== Data extract ==

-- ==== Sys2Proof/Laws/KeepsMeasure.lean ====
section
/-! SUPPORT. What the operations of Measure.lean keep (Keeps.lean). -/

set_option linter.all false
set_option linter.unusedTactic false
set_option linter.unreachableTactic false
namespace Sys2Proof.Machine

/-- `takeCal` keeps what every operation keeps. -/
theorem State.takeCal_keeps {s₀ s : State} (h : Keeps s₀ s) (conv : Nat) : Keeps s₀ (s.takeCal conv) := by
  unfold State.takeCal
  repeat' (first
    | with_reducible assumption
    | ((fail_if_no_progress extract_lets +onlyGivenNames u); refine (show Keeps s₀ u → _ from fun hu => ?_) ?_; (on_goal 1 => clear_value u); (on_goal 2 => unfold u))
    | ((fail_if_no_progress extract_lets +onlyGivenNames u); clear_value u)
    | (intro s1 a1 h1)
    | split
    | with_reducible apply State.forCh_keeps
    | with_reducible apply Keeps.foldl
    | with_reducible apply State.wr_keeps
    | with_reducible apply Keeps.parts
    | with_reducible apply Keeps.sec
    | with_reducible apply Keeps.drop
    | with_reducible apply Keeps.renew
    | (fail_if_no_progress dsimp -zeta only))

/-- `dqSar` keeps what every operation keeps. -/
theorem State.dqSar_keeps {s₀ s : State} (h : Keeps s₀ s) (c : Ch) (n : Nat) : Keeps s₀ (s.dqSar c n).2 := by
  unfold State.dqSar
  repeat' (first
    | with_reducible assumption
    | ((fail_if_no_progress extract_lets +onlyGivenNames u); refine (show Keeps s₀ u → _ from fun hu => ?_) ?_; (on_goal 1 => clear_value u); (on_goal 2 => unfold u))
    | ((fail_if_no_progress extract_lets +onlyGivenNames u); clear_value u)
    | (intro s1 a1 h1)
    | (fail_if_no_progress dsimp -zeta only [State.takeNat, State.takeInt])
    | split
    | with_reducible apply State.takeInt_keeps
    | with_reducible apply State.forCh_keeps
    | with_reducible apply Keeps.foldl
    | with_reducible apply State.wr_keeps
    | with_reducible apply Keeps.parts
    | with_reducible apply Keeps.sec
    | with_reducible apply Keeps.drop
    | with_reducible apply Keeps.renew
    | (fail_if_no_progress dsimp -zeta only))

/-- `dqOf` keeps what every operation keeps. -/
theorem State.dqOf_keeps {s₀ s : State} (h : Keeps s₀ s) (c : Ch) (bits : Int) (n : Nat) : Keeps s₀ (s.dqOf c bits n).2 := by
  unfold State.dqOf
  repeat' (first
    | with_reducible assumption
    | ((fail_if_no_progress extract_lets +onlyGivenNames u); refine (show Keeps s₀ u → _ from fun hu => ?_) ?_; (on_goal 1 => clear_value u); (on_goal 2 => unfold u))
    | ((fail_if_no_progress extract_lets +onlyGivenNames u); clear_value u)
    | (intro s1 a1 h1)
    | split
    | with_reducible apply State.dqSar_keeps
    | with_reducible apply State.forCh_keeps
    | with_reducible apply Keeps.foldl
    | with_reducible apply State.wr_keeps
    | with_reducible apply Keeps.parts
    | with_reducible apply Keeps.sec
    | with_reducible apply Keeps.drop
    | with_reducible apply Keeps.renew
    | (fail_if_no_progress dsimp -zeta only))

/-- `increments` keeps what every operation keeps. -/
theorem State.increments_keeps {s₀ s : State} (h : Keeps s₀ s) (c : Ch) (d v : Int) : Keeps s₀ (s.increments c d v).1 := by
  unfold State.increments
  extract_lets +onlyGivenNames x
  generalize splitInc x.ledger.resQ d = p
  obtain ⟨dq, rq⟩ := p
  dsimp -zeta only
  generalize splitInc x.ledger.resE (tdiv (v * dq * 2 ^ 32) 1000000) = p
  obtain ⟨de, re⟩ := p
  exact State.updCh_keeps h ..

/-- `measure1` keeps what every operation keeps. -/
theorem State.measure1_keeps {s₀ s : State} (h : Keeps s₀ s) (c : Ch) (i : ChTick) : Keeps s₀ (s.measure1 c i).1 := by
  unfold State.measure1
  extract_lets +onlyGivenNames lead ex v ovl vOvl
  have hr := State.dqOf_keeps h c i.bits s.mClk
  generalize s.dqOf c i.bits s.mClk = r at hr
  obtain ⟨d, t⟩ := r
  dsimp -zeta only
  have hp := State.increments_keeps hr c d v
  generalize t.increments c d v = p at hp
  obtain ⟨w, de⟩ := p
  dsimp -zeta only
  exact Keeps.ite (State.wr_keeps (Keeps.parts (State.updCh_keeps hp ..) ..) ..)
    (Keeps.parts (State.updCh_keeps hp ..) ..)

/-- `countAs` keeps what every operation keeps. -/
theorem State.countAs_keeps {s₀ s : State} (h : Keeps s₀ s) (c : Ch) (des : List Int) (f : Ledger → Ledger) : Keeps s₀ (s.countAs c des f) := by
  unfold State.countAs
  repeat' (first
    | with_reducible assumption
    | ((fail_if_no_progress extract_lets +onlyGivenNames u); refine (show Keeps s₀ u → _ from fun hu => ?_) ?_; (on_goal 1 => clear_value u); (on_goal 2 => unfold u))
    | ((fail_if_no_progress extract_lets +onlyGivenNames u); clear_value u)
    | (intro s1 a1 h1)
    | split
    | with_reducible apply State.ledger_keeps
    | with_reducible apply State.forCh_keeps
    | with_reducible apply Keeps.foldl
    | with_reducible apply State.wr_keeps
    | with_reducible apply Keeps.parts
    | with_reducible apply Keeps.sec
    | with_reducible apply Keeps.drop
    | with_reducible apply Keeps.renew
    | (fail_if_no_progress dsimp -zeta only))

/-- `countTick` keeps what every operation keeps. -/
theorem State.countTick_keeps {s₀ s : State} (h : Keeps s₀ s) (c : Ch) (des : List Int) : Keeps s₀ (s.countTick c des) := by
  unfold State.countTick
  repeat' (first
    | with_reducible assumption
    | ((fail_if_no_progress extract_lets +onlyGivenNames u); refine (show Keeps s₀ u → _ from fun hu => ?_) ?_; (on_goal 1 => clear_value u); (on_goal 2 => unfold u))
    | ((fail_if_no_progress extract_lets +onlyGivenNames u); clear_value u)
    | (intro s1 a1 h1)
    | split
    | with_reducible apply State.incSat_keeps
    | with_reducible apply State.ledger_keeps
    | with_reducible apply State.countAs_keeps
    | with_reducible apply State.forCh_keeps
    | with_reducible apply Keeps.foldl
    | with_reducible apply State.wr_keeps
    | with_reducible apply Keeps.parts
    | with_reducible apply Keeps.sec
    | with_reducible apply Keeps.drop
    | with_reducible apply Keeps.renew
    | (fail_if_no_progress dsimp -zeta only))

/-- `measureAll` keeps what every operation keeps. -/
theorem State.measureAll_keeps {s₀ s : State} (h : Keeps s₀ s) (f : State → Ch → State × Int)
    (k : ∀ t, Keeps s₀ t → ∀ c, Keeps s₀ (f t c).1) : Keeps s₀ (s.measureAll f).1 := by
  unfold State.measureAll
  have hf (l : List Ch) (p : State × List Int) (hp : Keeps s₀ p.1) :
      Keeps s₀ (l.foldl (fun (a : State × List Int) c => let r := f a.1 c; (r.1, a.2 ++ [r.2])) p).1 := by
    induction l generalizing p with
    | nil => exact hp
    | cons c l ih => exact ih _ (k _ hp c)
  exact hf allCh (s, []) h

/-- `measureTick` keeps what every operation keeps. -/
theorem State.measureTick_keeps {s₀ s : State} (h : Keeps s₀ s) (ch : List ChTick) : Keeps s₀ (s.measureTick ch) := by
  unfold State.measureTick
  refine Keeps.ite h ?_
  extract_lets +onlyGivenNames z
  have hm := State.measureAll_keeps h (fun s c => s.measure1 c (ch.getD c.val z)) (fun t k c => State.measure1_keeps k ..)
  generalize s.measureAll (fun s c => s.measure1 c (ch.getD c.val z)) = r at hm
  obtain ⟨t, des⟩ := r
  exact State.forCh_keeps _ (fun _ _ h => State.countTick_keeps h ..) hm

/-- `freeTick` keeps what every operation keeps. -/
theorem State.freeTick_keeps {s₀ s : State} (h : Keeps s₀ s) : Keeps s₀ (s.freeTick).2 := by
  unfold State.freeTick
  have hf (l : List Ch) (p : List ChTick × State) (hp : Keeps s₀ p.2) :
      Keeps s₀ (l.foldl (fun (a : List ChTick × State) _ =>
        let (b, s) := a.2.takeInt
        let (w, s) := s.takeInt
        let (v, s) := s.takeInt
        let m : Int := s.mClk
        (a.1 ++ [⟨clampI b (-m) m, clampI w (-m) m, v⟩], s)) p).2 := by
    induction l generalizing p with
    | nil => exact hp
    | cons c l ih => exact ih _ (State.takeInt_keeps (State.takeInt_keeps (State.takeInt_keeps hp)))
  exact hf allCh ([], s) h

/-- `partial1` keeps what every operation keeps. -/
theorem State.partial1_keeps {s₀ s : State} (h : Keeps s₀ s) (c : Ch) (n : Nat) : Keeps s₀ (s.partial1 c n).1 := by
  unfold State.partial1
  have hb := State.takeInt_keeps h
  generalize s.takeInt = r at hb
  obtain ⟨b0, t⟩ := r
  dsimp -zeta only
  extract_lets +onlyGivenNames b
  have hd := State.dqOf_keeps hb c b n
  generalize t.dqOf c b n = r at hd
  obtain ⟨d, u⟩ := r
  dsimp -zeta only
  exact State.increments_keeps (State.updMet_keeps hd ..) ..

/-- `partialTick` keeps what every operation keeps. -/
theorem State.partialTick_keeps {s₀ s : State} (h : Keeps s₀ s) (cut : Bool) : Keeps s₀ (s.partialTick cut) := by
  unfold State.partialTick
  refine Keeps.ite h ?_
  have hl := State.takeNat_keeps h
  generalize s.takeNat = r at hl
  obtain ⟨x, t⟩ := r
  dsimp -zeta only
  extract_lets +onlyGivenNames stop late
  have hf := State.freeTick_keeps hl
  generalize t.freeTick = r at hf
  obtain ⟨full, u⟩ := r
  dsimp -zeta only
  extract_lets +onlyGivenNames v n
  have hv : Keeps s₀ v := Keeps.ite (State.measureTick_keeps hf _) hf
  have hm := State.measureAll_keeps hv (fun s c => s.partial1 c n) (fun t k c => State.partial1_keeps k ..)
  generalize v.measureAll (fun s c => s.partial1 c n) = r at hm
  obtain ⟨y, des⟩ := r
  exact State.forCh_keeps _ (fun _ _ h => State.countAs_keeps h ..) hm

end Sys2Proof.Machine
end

===
== Data extract ==

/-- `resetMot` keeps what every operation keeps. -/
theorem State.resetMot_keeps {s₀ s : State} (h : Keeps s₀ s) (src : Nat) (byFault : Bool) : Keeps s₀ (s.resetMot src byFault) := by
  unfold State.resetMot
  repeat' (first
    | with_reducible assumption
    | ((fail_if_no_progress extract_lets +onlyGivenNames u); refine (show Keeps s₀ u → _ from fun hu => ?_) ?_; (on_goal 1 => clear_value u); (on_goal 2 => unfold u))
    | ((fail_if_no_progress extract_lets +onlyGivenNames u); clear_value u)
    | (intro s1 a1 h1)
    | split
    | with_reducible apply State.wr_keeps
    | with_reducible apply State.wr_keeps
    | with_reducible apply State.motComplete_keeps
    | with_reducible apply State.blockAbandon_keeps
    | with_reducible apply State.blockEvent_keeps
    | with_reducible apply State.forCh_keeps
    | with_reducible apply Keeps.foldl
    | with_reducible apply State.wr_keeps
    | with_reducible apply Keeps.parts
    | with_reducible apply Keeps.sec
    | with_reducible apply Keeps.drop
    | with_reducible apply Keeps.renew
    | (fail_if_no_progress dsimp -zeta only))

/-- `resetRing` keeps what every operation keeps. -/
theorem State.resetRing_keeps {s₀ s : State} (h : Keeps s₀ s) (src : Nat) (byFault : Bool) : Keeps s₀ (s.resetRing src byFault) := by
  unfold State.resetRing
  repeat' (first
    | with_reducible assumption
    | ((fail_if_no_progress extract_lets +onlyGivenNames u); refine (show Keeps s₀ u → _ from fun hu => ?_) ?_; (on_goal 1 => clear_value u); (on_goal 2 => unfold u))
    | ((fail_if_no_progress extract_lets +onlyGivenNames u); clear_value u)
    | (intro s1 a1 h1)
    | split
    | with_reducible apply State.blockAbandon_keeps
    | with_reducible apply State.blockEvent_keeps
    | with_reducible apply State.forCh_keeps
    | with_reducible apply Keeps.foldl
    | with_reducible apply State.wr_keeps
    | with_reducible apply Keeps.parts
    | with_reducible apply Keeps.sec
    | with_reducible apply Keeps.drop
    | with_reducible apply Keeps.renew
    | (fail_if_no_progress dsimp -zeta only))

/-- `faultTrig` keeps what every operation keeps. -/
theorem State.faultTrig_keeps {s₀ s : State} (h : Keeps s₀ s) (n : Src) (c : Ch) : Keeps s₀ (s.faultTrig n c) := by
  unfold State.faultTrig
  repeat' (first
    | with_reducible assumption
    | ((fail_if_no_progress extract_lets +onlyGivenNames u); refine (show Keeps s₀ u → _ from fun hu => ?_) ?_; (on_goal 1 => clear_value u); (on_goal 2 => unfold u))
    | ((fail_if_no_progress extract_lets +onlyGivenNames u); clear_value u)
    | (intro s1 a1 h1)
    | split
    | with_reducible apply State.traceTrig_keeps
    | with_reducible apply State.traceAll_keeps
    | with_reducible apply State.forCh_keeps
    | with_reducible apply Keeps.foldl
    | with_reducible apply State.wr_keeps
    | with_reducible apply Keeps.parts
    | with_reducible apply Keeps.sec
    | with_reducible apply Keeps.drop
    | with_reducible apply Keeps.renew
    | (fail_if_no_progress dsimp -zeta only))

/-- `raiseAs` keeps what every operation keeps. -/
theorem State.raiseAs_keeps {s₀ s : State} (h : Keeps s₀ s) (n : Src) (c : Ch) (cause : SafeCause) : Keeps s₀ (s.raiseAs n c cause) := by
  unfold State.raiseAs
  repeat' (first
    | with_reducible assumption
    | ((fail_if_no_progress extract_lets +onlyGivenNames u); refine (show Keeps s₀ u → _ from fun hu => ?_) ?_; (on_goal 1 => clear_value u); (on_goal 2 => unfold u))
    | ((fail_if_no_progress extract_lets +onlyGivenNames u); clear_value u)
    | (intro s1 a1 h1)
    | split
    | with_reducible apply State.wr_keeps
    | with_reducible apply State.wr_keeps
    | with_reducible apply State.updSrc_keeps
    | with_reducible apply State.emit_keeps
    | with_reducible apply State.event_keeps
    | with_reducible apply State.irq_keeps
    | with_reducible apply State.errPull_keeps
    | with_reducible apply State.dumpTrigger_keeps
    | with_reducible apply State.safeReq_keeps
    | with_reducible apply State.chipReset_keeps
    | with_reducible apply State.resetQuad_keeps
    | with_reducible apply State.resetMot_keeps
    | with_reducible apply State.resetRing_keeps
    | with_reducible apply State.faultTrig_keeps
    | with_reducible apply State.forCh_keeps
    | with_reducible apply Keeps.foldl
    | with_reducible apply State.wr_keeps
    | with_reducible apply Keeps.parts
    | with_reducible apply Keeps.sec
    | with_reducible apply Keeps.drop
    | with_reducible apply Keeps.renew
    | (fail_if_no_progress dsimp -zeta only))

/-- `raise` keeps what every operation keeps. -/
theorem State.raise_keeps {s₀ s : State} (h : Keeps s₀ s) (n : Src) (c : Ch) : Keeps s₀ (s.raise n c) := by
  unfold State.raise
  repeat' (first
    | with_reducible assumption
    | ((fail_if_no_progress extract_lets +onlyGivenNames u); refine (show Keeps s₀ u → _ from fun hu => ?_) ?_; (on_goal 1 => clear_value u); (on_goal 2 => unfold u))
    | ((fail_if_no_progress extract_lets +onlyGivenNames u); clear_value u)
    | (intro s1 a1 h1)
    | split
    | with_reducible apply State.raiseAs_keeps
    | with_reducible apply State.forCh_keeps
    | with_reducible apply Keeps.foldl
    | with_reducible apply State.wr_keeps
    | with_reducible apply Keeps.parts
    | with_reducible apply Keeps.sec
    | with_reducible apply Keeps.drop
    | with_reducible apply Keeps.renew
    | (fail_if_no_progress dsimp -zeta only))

===

Copy out each line of the data containing the string "splitInc".

__Written answer__
  generalize splitInc x.ledger.resQ d = p
  generalize splitInc x.ledger.resE (tdiv (v * dq * 2 ^ 32) 1000000) = p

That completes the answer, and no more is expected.